Case study: The cost of revolutionary devices
A Personalized healthcare remains an emerging discipline. Advances in biosensing, wearable devices, and related data analytics promise extraordinary possibilities for life sciences companies.
Yet the costs of research and development in fields where many technological hurdles remain, and the complexities of meeting regulatory and data management and privacy challenges remain formidable.
A team at Infosys subsidiary Kaleidoscope Innovation has been exploring the feasibility of a wearable device that can collect and monitor health biomarkers in cancer patients’ sweat or blood to identify any early warning signs that treatment needs to be adjusted.
The team looked at how a wearable device that measures biomarkers called aptamers and cytokines and uses that data to monitor a patient’s response to cancer treatment could be built, approved, and marketed. It does not yet exist — the closest researchers have got to creating such a wearable is a 25kg unit, more than 10 times the weight it would need to be. But the Kaleidoscope team concluded that in principle such a device could be developed, revolutionizing cancer care in the process.

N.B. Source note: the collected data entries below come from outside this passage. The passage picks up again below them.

-- ==== Sys2Proof/Machine/Completion.lean ====
section
/-! DEFINITION. Completion (R170 to R174, R177, R452): records and flags, held items, the end of a group, queues that wait to stop or to go
(R184, R185, R444), and waits that time out (R169). -/

namespace Sys2Proof.Machine

/-! ### Completion (R170 to R174, R177, R452) -/

/-- A completion record without STROKE, NS and PHASE (R171). -/
def recordBody (q seq : Nat) (e : Ending) : List Byte :=
  leBytes 8 seq ++ leBytes 4 e.r0 ++ leBytes 4 e.r1 ++ zeros 10 ++ leBytes 2 q ++ leBytes 1 e.status.code ++ [0] ++
    leBytes 2 e.detail

/-- A record with its STROKE, NS and PHASE. -/
def stampRecord (bs : List Byte) (stroke ns : Nat) (phase : Bool) : List Byte :=
  bs.take 16 ++ leBytes 6 stroke ++ leBytes 4 ns ++ (bs.drop 26).take 3 ++ leBytes 1 (b2n phase) ++ bs.drop 30

/-- The page of a held item that cannot be written, if any. -/
def State.heldBroken (s : State) (x : Queue) (h : Held) : Option (Nat × FaultKind) :=
  let broken (va : Nat) : Option (Nat × FaultKind) := (s.ringFault x.owner va accW).map (va, ·)
  match (if h.record.isSome then broken (x.cqBase + 32 * (x.cqWritten % x.cqSlots)) else none) with
  | some b => some b
  | none => h.flag.bind fun f => broken f.1

/-- The part's own write at va of a queue's owner. -/
def State.ringWrite (s : State) (n va : Nat) (bs : List Byte) : State := (s.claimPage n va).vwrite n [] va bs

/-- Steps 3 to 5 of R170 for one item (R171, R172). -/
def State.writeHeld (s : State) (q : Nat) (x : Queue) (h : Held) : State :=
  let s := match h.record with
    | none => s
    | some bs =>
      let (ns, s) := s.drawNs
      let r := stampRecord bs s.strk.now ns (decide (x.cqWritten / x.cqSlots % 2 = 0))
      (s.ringWrite x.owner (x.cqBase + 32 * (x.cqWritten % x.cqSlots)) r).updQueue q fun y =>
        { y with cqWritten := (y.cqWritten + 1) % 2 ^ 32 }
  let s := match h.flag with
    | some f => s.ringWrite x.owner f.1 (leBytes 8 f.2)
    | none => s
  match x.vector with
  | some v => if h.irq then s.raise v else s
  | none => s

/-- Write what can be written of a queue's held items, at most n of them, in order; a page that is not present breaks the pin (R173, R452). -/
def State.flushHeld (s : State) (q : Nat) : Nat → State
  | 0 => s
  | n + 1 =>
    match Kv.get q s.queues with
    | none => s
    | some x =>
      match x.held with
      | [] => s
      | h :: t =>
        if h.record.isSome ∧ x.cqSlots ≤ (x.cqWritten + 2 ^ 32 - x.cqHead) % 2 ^ 32 then s
        else match s.heldBroken x h with
          | some f => s.breakPin q x f (leNat ((h.record.getD []).take 8)) accW x.pinBroken
          | none => ((s.writeHeld q x h).updQueue q fun y => { y with held := t, pinBroken := false }).flushHeld q n

/-- A completion tag that the part may write: aligned, on a pinned page of a writable allocation, in host memory unless COHERENT; a page that
is not present is left to the write (R159, R217, R233, R452). -/
def State.tagOk (s : State) (n tag : Nat) : Bool :=
  decide (tag % 8 = 0) && ((Kv.get n s.ctxs).map fun c => c.pagePinned tag && (c.allocAt tag).any (·.write)).getD false &&
  (match s.translate n [] tag with
   | .ok l => decide (s.accessCheck n [] tag accW l = none) && (s.host.coherent || decide (s.region l.pa = .host))
   | .error k => decide (k = .notPresent))

/-- Has a command been admitted: its budget was set then. -/
def Cmd.wasAdmitted (c : Cmd) : Bool := decide (0 < c.budget)

/-- Has a command started (R177): it runs, or it has run to its end. -/
def Cmd.started (c : Cmd) : Bool :=
  match c.phase with
  | .visible | .admitted => false
  | .running => true
  | .finished e | .flushing e => c.wasAdmitted && decide (e ≠ conflict scGroupEnded)

/-- A status other than DONE ends the rest of the command's group (R177). -/
def State.endGroup (s : State) (c : Cmd) : State :=
  { s with cmds := s.cmds.map fun d =>
    if d.queue = c.queue ∧ d.group = c.group ∧ c.seq < d.seq then
      (if d.phase = .admitted ∨ d.phase = .visible then { d with phase := .finished (conflict scGroupEnded) }
       else if d.started then { d with quiet := true } else d)
    else d }

/-! ### Queues that wait (R174, R184, R185, R444) -/

/-- A queue is gone. -/
def State.dropQueue (s : State) (q : Nat) : State :=
  { s with queues := Kv.del q s.queues, preds := s.preds.filter fun r => r.queue ≠ q }

/-- Both ring allocations of queue 0 are released, and ADMQ_STATE is DISABLED (R444). -/
def State.closeAdmq (s : State) : State :=
  let drop (s : State) (b : Nat) : State :=
    match (Kv.get 0 s.ctxs).bind fun c => (c.allocs.find? fun a => decide (a.base = b)).map (c, ·) with
    | none => s
    | some (c, a) =>
      let s := (s.releaseFrames (s.releasedFrames 0 c a)).1
      (s.updCtx 0 fun y => { y with allocs := y.allocs.filter fun x => x.base ≠ b }).dropTlb 0 a.base a.size
  let s := drop (drop s s.host.sqBase) s.host.cqBase
  { s with
    queues := Kv.upd 0 (fun q => { newQueue 0 0 0 0 0 50000 none with dbErrors := q.dbErrors }) s.queues
    host := { s.host with admqState := 0, enable := false } }

/-- What a queue waits for has come about: no admitted command of it is left (R184), or, for a queue that goes, no command and no record at all
(R174). -/
def State.drainDone (s : State) (q : Nat) : State :=
  match Kv.get q s.queues with
  | none => s
  | some x =>
    match x.drain with
    | none => s
    | some d =>
      if (s.cmds.any fun c => decide (c.queue = q) && (d.destroy || decide (c.phase ≠ .visible))) ∨ (d.destroy ∧ x.held ≠ []) then s
      else
        let s := if ¬ d.destroy then s.updQueue q fun y => { y with drain := none }
          else if q = 0 then s.closeAdmq else s.dropQueue q
        match d.waiter with
        | some w => s.updCmd w.1 w.2 fun c => { c with phase := .finished (Ending.ok d.cancelled 0) }
        | none => s

/-- A queue stops for good: what it has read and not admitted ends, and it goes once its last record is written (R174, R185, R444; DESIGN CHOICE,
assumption 156). -/
def State.closeQueue (s : State) (q : Nat) (waiter : Option (Nat × Nat)) : State :=
  let s := s.updQueue q fun x => { x with state := .stopped, drain := some { waiter := waiter, cancel := false, destroy := true, cancelled := 0 } }
  ({ s with cmds := s.cmds.map fun c => if c.queue = q ∧ c.phase = .visible then
      { c with phase := .finished (c.failed.getD (conflict scGroupEnded)) } else c } : State).drainDone q

/-- Try a queue's held writes, and what waits for them (R173, R452). -/
def State.flush (s : State) (q : Nat) : State :=
  match Kv.get q s.queues with
  | some x => (s.flushHeld q x.held.length).drainDone q
  | none => s

/-! ### Finishing a command (R170) -/

/-- Step 2 of R170: a command that ends DONE applies its signal; one that fails gives the command its status (R177, R218, R244). -/
def State.applySignal (s : State) (c : Cmd) (e : Ending) : State × Ending :=
  match Kv.get c.queue s.queues with
  | none => (s, e)
  | some x =>
    if e.status = .done ∧ ¬ c.quiet then
      (match s.inkSignal x.owner c.pkt.signal c.queue c.seq with
       | .ok s => (s, e)
       | .error (st, s) => (s, { e with status := st, detail := 32 }))
    else (s, e)

/-- Steps 3 to 5 of R170 for a command whose ending is e, and its removal. -/
def State.complete (s : State) (c : Cmd) (e : Ending) : State :=
  let p := c.pkt
  match Kv.get c.queue s.queues with
  | none => { s with cmds := s.cmds.filter fun d => ¬ (d.queue = c.queue ∧ d.seq = c.seq) }
  | some x =>
    let s := if e.status = .done then s else s.endGroup c
    let quietDone := p.quietFlag && decide (e.status = .done)
    let h : Held :=
      { record := if quietDone then none else some (recordBody c.queue c.seq e),
        flag := if p.tag ≠ 0 ∧ ¬ c.quiet ∧ (c.wasAdmitted ∨ s.tagOk x.owner p.tag) then some (p.tag, c.seq) else none,
        irq := p.interrupt }
    let s : State := { s with cmds := s.cmds.filter fun d => ¬ (d.queue = c.queue ∧ d.seq = c.seq) }
    let s : State := if s.cmds.any fun d => decide (d.queue = c.queue ∧ d.group = c.group) then s
      else { s with preds := s.preds.filter fun r => ¬ (r.queue = c.queue ∧ r.group = c.group) }
    let s := s.updCtx x.owner fun y => { y with counts := y.counts.set 0 ((y.counts.getD 0 0 + 1) % 2 ^ 64) }
    let s := s.updQueue c.queue fun y => { y with held := y.held ++ [h] }
    (s.flush c.queue).proofLoad

/-- A write of CQ_HEAD: the host releases records, and held ones follow (R162, R173). -/
def State.writeCqHead (s : State) (queue value : Nat) : State :=
  let v := value % 2 ^ 32
  if 1024 ≤ queue then s
  else match Kv.get queue s.queues with
    | none => if v = 0 then s else s.badDoorbell queue v false
    | some x =>
      if (v + 2 ^ 32 - x.cqHead) % 2 ^ 32 ≤ (x.cqWritten + 2 ^ 32 - x.cqHead) % 2 ^ 32 then
        (s.updQueue queue fun y => { y with cqHead := v }).flush queue
      else s.badDoorbell queue v false

/-- CQ_HEAD_WRITE (R162). -/
def execCqHeadWrite (queue value : Nat) (s : State) : Host.Outcome State Fault Refusal := .next (s.writeCqHead queue value)

/-- PIN_RETRY: the 100 µs retry of held writes (R452). -/
def execPinRetry (queue : Nat) (s : State) : Host.Outcome State Fault Refusal :=
  .next (match Kv.get queue s.queues with
    | some x => if x.pinBroken then s.flush queue else s
    | none => s)

/-- WAIT_TIMEOUT: the wait of a visible group has not held for WAIT_LIMIT strokes (R169). -/
def execWaitTimeout (queue : Nat) (s : State) : Host.Outcome State Fault Refusal :=
  .next (match Kv.get queue s.queues with
    | none => s
    | some x =>
      let due (c : Cmd) : Bool := (c.firstPass.any fun f => decide (f + x.waitLimit ≤ s.strk.now)) &&
        decide (s.inkWaitHolds x.owner c.pkt.wait ≠ some true)
      match (s.visibleGroups queue).find? fun g => g.head?.any due with
      | some (c :: t) => (s.expireGroup (c :: t) (.fail .timeout 24)).logEvent 0x0303 10 0 x.owner queue c.seq
      | _ => s)

end Sys2Proof.Machine
end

That would leave many operational hurdles to adoption, though. If the device uses an app on a patient’s phone, how is the data managed from that point? How does a doctor treating hundreds of patients manage the volume of incoming data? What are the implications for HIPAA, the US federal law that governs privacy and security for patient health? As Kaleidoscope Innovation points out, it is not enough to simply create new products. Each product is likely to need a new ecosystem.
The team concluded that the development costs for bringing this device to life would be at least $1 billion. That is not an unreasonable budget for what could be a transformative medical breakthrough, but it is also a reminder that pushing the boundaries in personalized medicine remains costly, risky, and fraught with uncertainty.